-- ==== Sys2Proof/Machine/Constants.lean ====
section
/-! DEFINITION. The derivation of the constant tables in exact integer arithmetic (40_constants.md R100, R103) and the mandatory
self-check of R104, passed when the model is built. The running hardware computes no root (00_scope.md R13) and no operation
checks the tables (60_exceptions.md R204). -/

namespace Sys2Proof.Machine

/-- The largest number below `r + 2^bits` and not below `r` whose `e`-th power is at most `n`, if `r` is such a number:
one bit at a time from the top. -/
def rootFrom (e n : Nat) : Nat → Nat → Nat
  | 0, r => r
  | bits + 1, r => rootFrom e n bits (if (r + 2 ^ bits) ^ e ≤ n then r + 2 ^ bits else r)

/-- `isqrt(n)` for `n < 2^80` (40_constants.md R100). -/
def isqrt (n : Nat) : Nat := rootFrom 2 n 40 0

/-- `icbrt(n)` for `n < 2^120` (40_constants.md R100). -/
def icbrt (n : Nat) : Nat := rootFrom 3 n 40 0

/-- "an integer `c >= 2` is prime when no prime `q` with `q × q <= c` divides it", the smaller primes being `ps`
(40_constants.md R103). -/
def primeOver (ps : List Nat) (c : Nat) : Bool := ps.all fun q => decide (c < q * q) || decide (c % q ≠ 0)

/-- The primes among `c, c + 1, …` (`fuel` of them tried), collected after the primes `ps`. -/
def primesFrom : Nat → Nat → List Nat → List Nat
  | 0, _, ps => ps
  | fuel + 1, c, ps => primesFrom fuel (c + 1) (if primeOver ps c then ps ++ [c] else ps)

/-- The first 64 primes, in increasing order (40_constants.md R103): those of 2..311. -/
def primes64 : List Nat := primesFrom 310 2 []

/-- `K[t] = icbrt(p × 2^96) mod 2^32` for the prime `p` (40_constants.md R100). -/
def deriveK (p : Nat) : Word := BitVec.ofNat 32 (icbrt (p * 2 ^ 96))

/-- `HINIT[i] = isqrt(p × 2^64) mod 2^32` for the prime `p` (40_constants.md R100). -/
def deriveH (p : Nat) : Word := BitVec.ofNat 32 (isqrt (p * 2 ^ 64))

/-- THE SELF-CHECK (40_constants.md R104, 60_exceptions.md R204, property S5): the routine "that generates the first 64 primes ... and
reproduces both tables must match the hardcoded constants exactly", all 64 entries of K and all 8 of HINIT; the prime and
integer columns of R101 are checked with them. -/
def constantsSelfCheck : Bool :=
  decide (Config.K.toList = primes64.map deriveK) && decide (Config.HINIT.toList = (primes64.take 8).map deriveH) &&
    decide (Config.kRows.map ConstantRow.prime = primes64) && decide (Config.kRows.map ConstantRow.int = primes64.map icbrt)

/-- The model passes its self-check; tables that disagreed with the derivation (*malformed-constants*, a "build-time/test-time
failure", R104) would not compile. -/
theorem constantsSelfCheck_passes : constantsSelfCheck = true := by decide +kernel

end Sys2Proof.Machine
end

▬▬▬

_HOW TO COMPLETE THIS TASK:_
Please return exactly the lines from the opening line of the data above through the line with "decide (Config.K.toList = primes64.map", both included and nothing else.

_RESPONSE BOX:_
-- ==== Sys2Proof/Machine/Constants.lean ====
section
/-! DEFINITION. The derivation of the constant tables in exact integer arithmetic (40_constants.md R100, R103) and the mandatory
self-check of R104, passed when the model is built. The running hardware computes no root (00_scope.md R13) and no operation
checks the tables (60_exceptions.md R204). -/

namespace Sys2Proof.Machine

/-- The largest number below `r + 2^bits` and not below `r` whose `e`-th power is at most `n`, if `r` is such a number:
one bit at a time from the top. -/
def rootFrom (e n : Nat) : Nat → Nat → Nat
  | 0, r => r
  | bits + 1, r => rootFrom e n bits (if (r + 2 ^ bits) ^ e ≤ n then r + 2 ^ bits else r)

/-- `isqrt(n)` for `n < 2^80` (40_constants.md R100). -/
def isqrt (n : Nat) : Nat := rootFrom 2 n 40 0

/-- `icbrt(n)` for `n < 2^120` (40_constants.md R100). -/
def icbrt (n : Nat) : Nat := rootFrom 3 n 40 0

/-- "an integer `c >= 2` is prime when no prime `q` with `q × q <= c` divides it", the smaller primes being `ps`
(40_constants.md R103). -/
def primeOver (ps : List Nat) (c : Nat) : Bool := ps.all fun q => decide (c < q * q) || decide (c % q ≠ 0)

/-- The primes among `c, c + 1, …` (`fuel` of them tried), collected after the primes `ps`. -/
def primesFrom : Nat → Nat → List Nat → List Nat
  | 0, _, ps => ps
  | fuel + 1, c, ps => primesFrom fuel (c + 1) (if primeOver ps c then ps ++ [c] else ps)

/-- The first 64 primes, in increasing order (40_constants.md R103): those of 2..311. -/
def primes64 : List Nat := primesFrom 310 2 []

/-- `K[t] = icbrt(p × 2^96) mod 2^32` for the prime `p` (40_constants.md R100). -/
def deriveK (p : Nat) : Word := BitVec.ofNat 32 (icbrt (p * 2 ^ 96))

/-- `HINIT[i] = isqrt(p × 2^64) mod 2^32` for the prime `p` (40_constants.md R100). -/
def deriveH (p : Nat) : Word := BitVec.ofNat 32 (isqrt (p * 2 ^ 64))

/-- THE SELF-CHECK (40_constants.md R104, 60_exceptions.md R204, property S5): the routine "that generates the first 64 primes ... and
reproduces both tables must match the hardcoded constants exactly", all 64 entries of K and all 8 of HINIT; the prime and
integer columns of R101 are checked with them. -/
def constantsSelfCheck : Bool :=
  decide (Config.K.toList = primes64.map deriveK) && decide (Config.HINIT.toList = (primes64.take 8).map deriveH) &&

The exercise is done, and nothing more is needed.